Europese Commissie kiest voor andere aanpak biobrandstoffen
DEN HAAG (PDC) - De Europese Commissie i wil een maximum aan de hoeveelheid landbouwgewassen die gebruikt worden voor de productie van biobrandstoffen. Slechts 5% van alle brandstof zou op basis van dit soort biobrandstof mogen worden gemaakt. Volgens de Commissie zijn er betere alternatieven. Dat juist de Europese Commissie hiervoor pleit is opmerkelijk omdat de Commissie het enkele jaren terug niet nodig vond om dat in de doelstellingen voor biobrandstoffen op te nemen.

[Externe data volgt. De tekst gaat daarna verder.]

-- ==== Sys2Proof/Machine/Sequencer.lean ====
section
/-! DEFINITION. The command sequencer and the engine queues (R95 to R102, R107, R110): issue, execution in queue order, completion, steps. -/

namespace Sys2Proof.Machine

/-! ### Steps -/

/-- At step commit H moves past the furthest row read through tags; the rows it passes turn empty (R139). -/
def State.advanceHead (s : State) (f : Nat) (live : Bool) (c d : Nat) : State :=
  let t := s.taskOf f live
  match (s.frond f).region t.ctx c with
  | none => s
  | some g =>
    let x := (List.range (d + 1)).foldl (fun (x : Frond) i =>
      match x.place t (g.base + (g.head + i) % g.rows) with
      | some p => x.setTag p false
      | none => x) (s.frond f)
    s.setFrond f (x.setRegion t.ctx c { g with head := (g.head + d + 1) % g.rows })

/-- The instance of the job that a simmer task belongs to. -/
def State.instOf (s : State) (c : Nat) : Nat := ((s.ctx c).job.map Job.inst).getD 0

/-- A step commits (R101, R102, R452): heads advance, its signature is complete, tiles that a failed step left are FREE, and delivered combine
accumulators are given up (R249). -/
def State.commitStep (s : State) (f : Nat) (live : Bool) : State :=
  let t := s.taskOf f live
  let s := t.step.reads.foldl (fun s q => s.advanceHead f live q.1 q.2) s
  let s := if !live && s.fixedOrder t.ctx then
      s.lsSend { ctx := BitVec.ofNat 14 t.ctx, frond := BitVec.ofNat 8 f, frame := BitVec.ofNat 32 (s.instOf t.ctx), stripe := 0xFFFF,
                 step := BitVec.ofNat 16 t.stepIndex, notRun := false, sig := t.stepSig }
    else s
  let s := (s.signStep f live).modTask f live (fun t => { t with committed := true, stepIndex := t.stepIndex + 1, skipping := false, loose := [] })
  let x := s.frond f
  let gone := (List.range 16).filter (fun w => (x.combines.get w {}).delivered && ((x.windows.get w {}).live == live))
  s.setFrond f { x with tiles := t.loose.foldl (fun u i => u.set i {}) x.tiles, combines := gone.foldl (fun u w => u.set w {}) x.combines }

/-- A step begins with the command at the head; a step that runs again keeps its detections and what it has delivered (R104, R149).
The VU holds no parameter set then (R189). -/
def State.openStep (s : State) (f : Nat) (live : Bool) : State :=
  let t := s.taskOf f live
  let save := (s.frond f).saveStep t t.cmdIndex
  let save := if t.step.startIndex = t.cmdIndex then { save with delivered := t.step.delivered, detections := t.step.detections, detectedAt := t.step.detectedAt } else save
  s.modTask f live (fun t => { t with step := save, committed := false, held := {} })

/-! ### Step checkpoints of simmer jobs (R419) -/

/-- A frond of a marked job has nothing of it in progress, and no increment that it sent is on its way. -/
def State.quiet (s : State) (c f : Nat) : Bool :=
  let x := s.frond f
  x.signals.all (fun g => decide (some g.task ≠ (s.ctx c).job.map Job.taskNo)) && match x.simmer with
  | none => true
  | some t => decide (t.ctx ≠ c) || (t.committed && t.idle && x.netOut.all (fun a => a.live) && x.partials.all (fun p => p.live))

/-- Bytes of the halo buffer from line `lo` that simmer work has written since it started (R419, log 123). -/
def Frond.haloUsed (x : Frond) (lo : Nat) : Nat := ((x.se.cells.filter (fun p => decide (lo ≤ p.1))).map (fun p => p.1 - lo + 1)).foldl max 0

/-- Frond f's step checkpoint of context c (Table 15.4). -/
def State.stepCkptOf (s : State) (c f : Nat) : Option Ckpt :=
  let x := s.frond f
  match x.simmer with
  | none => none
  | some t =>
    if t.ctx ≠ c then none
    else
      let all := (List.range (t.image.pRows + t.image.tRows)).filter (fun r => decide (t.image.pRows ≤ r) && (match x.place t r with
        | some (.phys _) => true
        | _ => false))
      let share := semShare (s.divided f) false
      let lo := seBase false c
      some { ctx := c, frame := BitVec.ofNat 32 (s.instOf c), point := t.cmdIndex, task := t.taskNo, se := ⟨x.se.cells.filter (fun p => decide (lo ≤ p.1))⟩,
             rows := all, data := x.saveRows t all, regions := (x.regions.get c []).map (fun g : Region => (g.head, g.tail)),
             full := (List.range (t.image.pRows + t.image.tRows)).filter (fun r => ((x.place t r).map x.isFull).getD false), stats := t.counts, cursors := t.cursors,
             sems := ⟨x.sems.cells.filter (fun p => share p.1)⟩, windows := ⟨x.windows.cells.filter (fun p => !p.2.live)⟩,
             ptmBuild := t.lastBuild, heldIncs := x.heldIncs.filter (fun h => share h.sem.toNat), stepIndex := t.stepIndex, overRows := false, starts := t.starts,
             badRows := x.badRowsOf t all, badLines := x.poisonLines.filter (fun l => decide (lo ≤ 32 * l))
             slot := stepSlot f (if ((x.stepCk.get 0 none).map Ckpt.slot) = some (stepSlot f 0) then 1 else 0)
             len := 8192 + x.haloUsed lo + 512 * (t.image.pRows + all.length), pinRows := t.image.pRows }

/-- Frond f writes its step checkpoint into its free slot of both copies: the task rows from row 0 that are resident, pinned ones among them (R419,
log 123). -/
def State.writeStepCkpt (s : State) (c f : Nat) : State :=
  let x := s.frond f
  let k := s.stepCkptOf c f
  let s := (s.setFrond f { x with stepCk := (x.stepCk.set 1 (x.stepCk.get 0 none)).set 0 k }).modTask f false (fun t => { t with marked := false })
  match k, x.simmer with
  | some k, some t =>
    s.sporeWrite k.slot (x.ckptImage f t k true (seBase false c) (x.haloUsed (seBase false c)) (List.range t.image.pRows ++ k.rows))
  | _, _ => s

/-- Once nothing of a marked job is in flight every frond of its set writes its step checkpoint, and the job continues (R419). -/
def State.tryStepCkpt (s : State) (c : Nat) : State :=
  match (s.ctx c).job with
  | none => s
  | some j =>
    if j.marked && (s.setOf c).all (s.quiet c) then
      let s := (s.setOf c).foldl (fun s f => s.writeStepCkpt c f) s
      s.setCtx c { s.ctx c with job := some { j with marked := false } }
    else s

De Commissie wil met het instellen van een maximum voorkomen dat er te veel landbouwgrond wordt gebruikt voor de productie van biobrandstoffen in plaats van voor voedsel. Daarnaast is het beter voor het milieu om biobrandstof te maken van afval, stro of algen. Het nadeel van gewassen als koolzaad, tarwe, palmolie, aardappelen of suikerriet is dat het verbouwen ervan nog steeds kan leiden tot een toename in de uitstoot van broeikasgassen. Zo worden bossen gekapt om landbouwgrond rijp te maken, en wordt er voor het verbouwen van de gewassen bijvoorbeeld ook kunstmest gebruikt.
De Europese doelstelling is dat in 2020 10 procent van alle brandstoffen afkomstig is van hernieuwbare bronnen. Biobrandstoffen zouden daar vrijwel geheel in moeten voorzien.